_What to do_
Among the lines below, some may hold the word "intro"; state how many do, giving only the number.

_Records provided_

/-! ### Session keys (rules R101, R102) -/

/-- A server key that passes the reset check encrypts an encoding that begins with a zero byte and has at
most 128 bytes. -/
theorem skgenFinish_zero_cons {cfg : Cfg} {x : Bytes} (hn : 256 ^ 127 ≤ cfg.serverN.toNat)
    (he : 1 ≤ cfg.serverE.toNat) (hx : x.length < 128) (plain : Bytes) (q : List Answer) :
    skgenFinish cfg plain (0 :: x) q =
      .done 0 (plain ++ i2osp (os2ip (0 :: x) ^ cfg.serverE.toNat % cfg.serverN.toNat) 128) q := by
  have hoct : octlen cfg.serverN.toNat = 128 :=
    octlen_of_bounds (by omega) hn (toNat_lt_pow_bytes (k := 128) rfl cfg.serverN)
  obtain ⟨ct, hct⟩ := rsaEncrypt_zero_cons (k := 128) (Nat.one_le_iff_ne_zero.mp he) (hoct ▸ hx)
  obtain ⟨-, hpow⟩ := rsaEncrypt_eq_some_iff.mp hct
  rw [skgenFinish, hct, hpow]

/-- The operation from its second draw on, where the first is answered by the head of the queue. -/
theorem skgenOp_of_plain {c : Command} {s : State} {plain : Bytes} {q : List Answer} (ha : c.a.length = 16)
    (hq : s.entropy = .bytes plain :: q) (hplain : plain.length = 32) :
    skgenOp c s = skgenPad s.cfg c.a plain q := by
  rw [skgenOp_of_length ha, hq, withDraw_answer (answersReq_any.mpr hplain)]

theorem skgenPad_of_oaep {cfg : Cfg} (hpad : cfg.kePad = .oaepSha1) (nonce plain : Bytes) (q : List Answer) :
    skgenPad cfg nonce plain q = withDraw (.any 20) q fun seed q' =>
      skgenFinish cfg plain (emeOaepSha1 128 (plain ++ nonce) seed) q' := by
  simp only [skgenPad, hpad]

theorem skgenPad_of_pkcs1 {cfg : Cfg} (hpad : cfg.kePad = .pkcs1V15) (nonce plain : Bytes)
    (q : List Answer) :
    skgenPad cfg nonce plain q = withDraw (.nonzero 77) q fun ps q' =>
      skgenFinish cfg plain (emePkcs1V15 (plain ++ nonce) ps) q' := by
  simp only [skgenPad, hpad]

/-- Settles O36: the OAEP encoding is a zero byte and at most 127 others. -/
theorem skgenEncapsulatesWithOaep : Obligations.SkgenEncapsulatesWithOaep := by
  intro s c rest plain seed q hx ha hpad hn he hq hplain hseed
  obtain ⟨x, hem, hlen⟩ := emeOaepSha1_eq_cons 128 (plain ++ c.a) seed
  rw [exec_eq_completed_iff hx, operation, skgenOp_of_plain ha hq hplain, skgenPad_of_oaep hpad,
    withDraw_answer (answersReq_any.mpr hseed), hem]
  exact skgenFinish_zero_cons hn he (by omega) plain q

/-- Settles O37: the PKCS#1 v1.5 encoding is a zero byte and 127 others. -/
theorem skgenEncapsulatesWithPkcs1 : Obligations.SkgenEncapsulatesWithPkcs1 := by
  intro s c rest plain ps q hx ha hpad hn he hq hplain hps hnz
  have hlen : ([0x02] ++ ps ++ [0x00] ++ (plain ++ c.a)).length < 128 := by simp [hps, hplain, ha]
  have hem : [0x00, 0x02] ++ ps ++ [0x00] ++ plain ++ c.a = emePkcs1V15 (plain ++ c.a) ps :=
    List.append_assoc ..
  rw [exec_eq_completed_iff hx, operation, skgenOp_of_plain ha hq hplain, skgenPad_of_pkcs1 hpad,
    withDraw_answer (answersReq_nonzero.mpr ⟨hps, hnz⟩), hem, emePkcs1V15_eq_cons]
  exact skgenFinish_zero_cons hn he hlen plain q

theorem skgenFinish_done {cfg : Cfg} {plain em out : Bytes} {q q' : List Answer} {result : Word}
    (h : skgenFinish cfg plain em q = .done result out q') :
    result = 0 ∧ ∃ ct, ct.length = 128 ∧ out = plain ++ ct := by
  unfold skgenFinish at h
  split at h
  · next ct hct =>
    cases h
    exact ⟨rfl, ct, rsaEncrypt_length hct, rfl⟩
  · cases h

/-- Under either padding a success is the session key and its encapsulation. -/
theorem skgenPad_done {cfg : Cfg} {nonce plain out : Bytes} {q q' : List Answer} {result : Word}
    (h : skgenPad cfg nonce plain q = .done result out q') :
    result = 0 ∧ ∃ ct, ct.length = 128 ∧ out = plain ++ ct := by
  unfold skgenPad at h
  split at h
  all_goals
    obtain ⟨_, _, _, -, -, -, hfin⟩ := withDraw_done h
    exact skgenFinish_done hfin

/-- A success of the operation: the first entry that answers the draw of the session key, and 128 bytes. -/
theorem skgenOp_done {c : Command} {s : State} {out : Bytes} {q : List Answer} {result : Word}
    (h : skgenOp c s = .done result out q) :
    result = 0 ∧ ∃ skipped plain rest ct, s.entropy = skipped ++ .bytes plain :: rest ∧
      NoAnswers (.any 32) skipped ∧ plain.length = 32 ∧ ct.length = 128 ∧ out = plain ++ ct := by
  unfold skgenOp at h
  split at h
  · cases h
  · obtain ⟨skipped, plain, rest, hq, hskip, hplain, hpad⟩ := withDraw_done h
    obtain ⟨hresult, ct, hct, hout⟩ := skgenPad_done hpad
    exact ⟨hresult, skipped, plain, rest, ct, hq, hskip, answersReq_any.mp hplain, hct, hout⟩

/-- Settles O38: the nonce is checked before the first draw, and a success leads with that draw's bytes. -/
theorem skgenChecksTheNonceAndAnswers160Bytes : Obligations.SkgenChecksTheNonceAndAnswers160Bytes := by
  intro s c rest hx
  refine ⟨fun ha => ?_, fun result out q h => ?_⟩
  · have hop : operation .skgen c s = .raise .errLength s.entropy := if_pos ha
    rw [exec_eq_execute, execute_of_executable hx, hop, commit, raise_eq_rejected rfl]
    rfl
  · obtain ⟨hresult, skipped, plain, rest', ct, hq, hskip, hplain, hct, rfl⟩ :=
      skgenOp_done ((exec_eq_completed_iff hx).mp h)
    have hlead : (plain ++ ct).take 32 = plain := List.take_left' hplain
    refine ⟨hresult, by rw [List.length_append, hplain, hct], skipped, rest', by rw [hlead, hq],
      fun a hmem => ?_⟩
    obtain ⟨v, rfl, hv⟩ := hskip a hmem
    exact ⟨v, rfl, of_decide_eq_false hv⟩

/-! ### What does not use the server key (rules R103, R134) -/

/-- The same block built with another padding and another server key. -/
def withServerKey (pad : KePad) (n e : BitVec 1024) (s : State) : State :=
  { s with cfg := { s.cfg with kePad := pad, serverN := n, serverE := e } }

/-- What `f` makes of the next state, where there is one. -/
def mapNext (f : State → State) : Result → Result
  | .next t => .next (f t)
  | .fault r => .fault r
  | .refused r => .refused r

section ServerKey

variable (pad : KePad) (n e : BitVec 1024)

theorem latchFatal_withServerKey (st : Status) (s : State) :
    latchFatal st (withServerKey pad n e s) = withServerKey pad n e (latchFatal st s) :=
  (apply_ite (withServerKey pad n e) (st.setsFatal && !s.fatal)
    { s with fatal := true, fatalCause := st.code } s).symm

theorem raise_withServerKey (st : Status) (c : Command) (rest : List Command) (s : State) :
    raise st c rest (withServerKey pad n e s) = withServerKey pad n e (raise st c rest s) := by
  rw [raise, raise, latchFatal_withServerKey]
  rfl

theorem commit_withServerKey (c : Command) (rest : List Command) (s : State) (r : Reply) :
    commit c rest (withServerKey pad n e s) r = mapNext (withServerKey pad n e) (commit c rest s r) := by
  cases r with
  | done result out q => rfl
  | raise st q =>
    exact congrArg Host.Outcome.next (raise_withServerKey pad n e st c rest { s with entropy := q })
  | hold req => rfl
  | stop f => rfl

/-- The common checks use of CFG the operand limit alone, so what the operation uses decides. -/
theorem execute_withServerKey {op : Command → State → Reply}
    (hop : ∀ c s, op c (withServerKey pad n e s) = op c s) (s : State) :
    execute op (withServerKey pad n e s) = mapNext (withServerKey pad n e) (execute op s) := by
  cases hp : s.pending with
  | nil => simp only [execute, whenReady, withServerKey, hp, mapNext]
  | cons c rest =>
    have hp' : (withServerKey pad n e s).pending = c :: rest := hp
    have hlimit : operandTooLong (withServerKey pad n e s).cfg c = operandTooLong s.cfg c := rfl
    rw [execute_cons op hp, execute_cons op hp', hlimit, hop, commit_withServerKey, raise_withServerKey,
      raise_withServerKey]
    simp only [apply_ite (mapNext (withServerKey pad n e))]
    rfl

theorem credencOp_withServerKey (c : Command) (s : State) :
    credencOp c (withServerKey pad n e s) = credencOp c s := by
  rcases credencOp_cases c with ⟨st, hraise⟩ | ⟨_, _, _, hdraw⟩
  · rw [hraise, hraise]
    rfl
  · rw [hdraw, hdraw]
    rfl

/-- `credenc` does the same under every padding and server key, whatever its end. -/
theorem exec_credenc_withServerKey (s : State) :
    exec .credenc (withServerKey pad n e s) = mapNext (withServerKey pad n e) (exec .credenc s) := by
  rw [exec_eq_execute, exec_eq_execute]
  exact execute_withServerKey pad n e (credencOp_withServerKey pad n e) s

end ServerKey

/-- Settles O56: the operation uses the entropy source's answers alone, and the checks the operand limit. -/
theorem credencUsesNoServerKey : Obligations.CredencUsesNoServerKey := by
  intro s t pad n e h
  have hexec := exec_credenc_withServerKey pad n e s
  rw [h] at hexec
  exact hexec

end Sys2Proof.Machine
end

section
/-! PROOFS. The statements of spec/44_prim_aes.md that the payload cipher rests on: decryption undoes
encryption (rules R140 to R146), in CBC mode too (rules R150, R151), and what unpadding accepts (rules R152,
R153). -/

namespace Sys2Proof.Machine

/-! ### Byte sequences (rule R11) -/

@[simp] theorem slice_zero (x : Bytes) (n : Nat) : slice x 0 n = x.take n := rfl

@[simp] theorem xorBytes_length (x y : Bytes) : (xorBytes x y).length = min x.length y.length :=
  List.length_zipWith

theorem xorBytes_cancel_right {x y : Bytes} (h : x.length ≤ y.length) :
    xorBytes (xorBytes x y) y = x := by
  refine List.ext_getElem (by simp [h]) fun i _ _ => ?_
  simp [xorBytes]

/-! ### The state as cells (rule R140) -/

@[simp] theorem ofCells_length (f : Nat → Nat → Byte) : (ofCells f).length = 16 := rfl

@[simp] theorem cell_ofCells (f : Nat → Nat → Byte) {r c : Nat} (hr : r < 4) (hc : c < 4) :
    cell (ofCells f) r c = f r c := by
  have hlt : r + 4 * c < 16 := by omega
  have hrow : (r + 4 * c) % 4 = r := by omega
  have hcol : (r + 4 * c) / 4 = c := by omega
  simp [cell, ofCells, hlt, hrow, hcol]

/-- A state of 16 bytes is known by its cells. -/
theorem ofCells_eq {f : Nat → Nat → Byte} {s : Bytes} (hs : s.length = 16)
    (h : ∀ r c, r < 4 → c < 4 → f r c = cell s r c) : ofCells f = s := by
  refine List.ext_getElem hs.symm fun i hi hi' => ?_
  have hindex : i % 4 + 4 * (i / 4) = i := by omega
  have hcell : f (i % 4) (i / 4) = cell s (i % 4) (i / 4) := h _ _ (by omega) (by omega)
  simpa [ofCells, cell, hindex, hi'] using hcell

/-! ### The round functions and their inverses (rules R144 to R146) -/

theorem invSbox_sbox : ∀ a : Byte, invSbox (sbox a) = a := by decide +kernel

@[simp] theorem subBytes_length (s : Bytes) : (subBytes s).length = s.length := List.length_map _

theorem invSubBytes_subBytes (s : Bytes) : invSubBytes (subBytes s) = s := by
  simp [invSubBytes, subBytes, Function.comp_def, invSbox_sbox]

@[simp] theorem shiftRows_length (s : Bytes) : (shiftRows s).length = 16 := ofCells_length _

theorem invShiftRows_shiftRows {s : Bytes} (hs : s.length = 16) : invShiftRows (shiftRows s) = s := by
  refine ofCells_eq hs fun r c hr hc => ?_
  have hback : ((c + 4 - r) % 4 + r) % 4 = c := by omega
  rw [shiftRows, cell_ofCells _ hr (Nat.mod_lt _ (by decide)), hback]

theorem invSubBytes_invShiftRows_cancel {s : Bytes} (hs : s.length = 16) :
    invSubBytes (invShiftRows (shiftRows (subBytes s))) = s := by
  rw [invShiftRows_shiftRows (by simpa using hs), invSubBytes_subBytes]

@[simp] theorem addRoundKey_length (w : List Bytes) (r : Nat) (s : Bytes) :
    (addRoundKey w r s).length = 16 := ofCells_length _

theorem addRoundKey_addRoundKey (w : List Bytes) (r : Nat) {s : Bytes} (hs : s.length = 16) :
    addRoundKey w r (addRoundKey w r s) = s := by
  refine ofCells_eq hs fun j c hj hc => ?_
  rw [addRoundKey, cell_ofCells _ hj hc, BitVec.xor_assoc, BitVec.xor_self, BitVec.xor_zero]

theorem gmulBits_xor (n : Nat) (a b c : Byte) :
    gmulBits n a (b ^^^ c) = gmulBits n a b ^^^ gmulBits n a c := by
  induction n generalizing a b c with
  | zero => exact (BitVec.xor_self (x := 0)).symm
  | succ n ih =>
    have hbit : (if (b ^^^ c).getLsbD 0 then a else 0) =
        (if b.getLsbD 0 then a else 0) ^^^ (if c.getLsbD 0 then a else 0) := by
      rw [BitVec.getLsbD_xor]
      cases b.getLsbD 0 <;> cases c.getLsbD 0 <;> simp
    rw [gmulBits, BitVec.ushiftRight_xor_distrib, ih, hbit, gmulBits, gmulBits]
    ac_rfl

/-- Multiplication by a constant is linear. -/
theorem gmul_xor (k a b : Byte) : gmul k (a ^^^ b) = gmul k a ^^^ gmul k b := gmulBits_xor 8 k a b

/-- What holds of the bytes with one bit set and passes to exclusive ors holds of every byte. -/
theorem byte_xor_induction {P : Byte → Prop} (hxor : ∀ a b, P a → P b → P (a ^^^ b))
    (hbit : ∀ i < 8, P (BitVec.twoPow 8 i)) (x : Byte) : P x := by
  have hone : P 1 := hbit 0 (by decide)
  have hzero : P 0 := by simpa using hxor 1 1 hone hone
  have hsum : ∀ y : Byte,
      ((List.range 8).map fun i => y &&& BitVec.twoPow 8 i).foldr (· ^^^ ·) 0 = y := by decide +kernel
  have hall : ∀ l : List Byte, (∀ b ∈ l, P b) → P (l.foldr (· ^^^ ·) 0) := fun l hl => by
    induction l with
    | nil => exact hzero
    | cons b l ih =>
      exact hxor _ _ (hl b (by simp)) (ih fun c hc => hl c (List.mem_cons_of_mem b hc))
  rw [← hsum x]
  refine hall _ fun b hb => ?_
  obtain ⟨i, hi, rfl⟩ := List.mem_map.mp hb
  rw [BitVec.and_twoPow]
  split
  · exact hbit i (List.mem_range.mp hi)
  · exact hzero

_Task answer_
4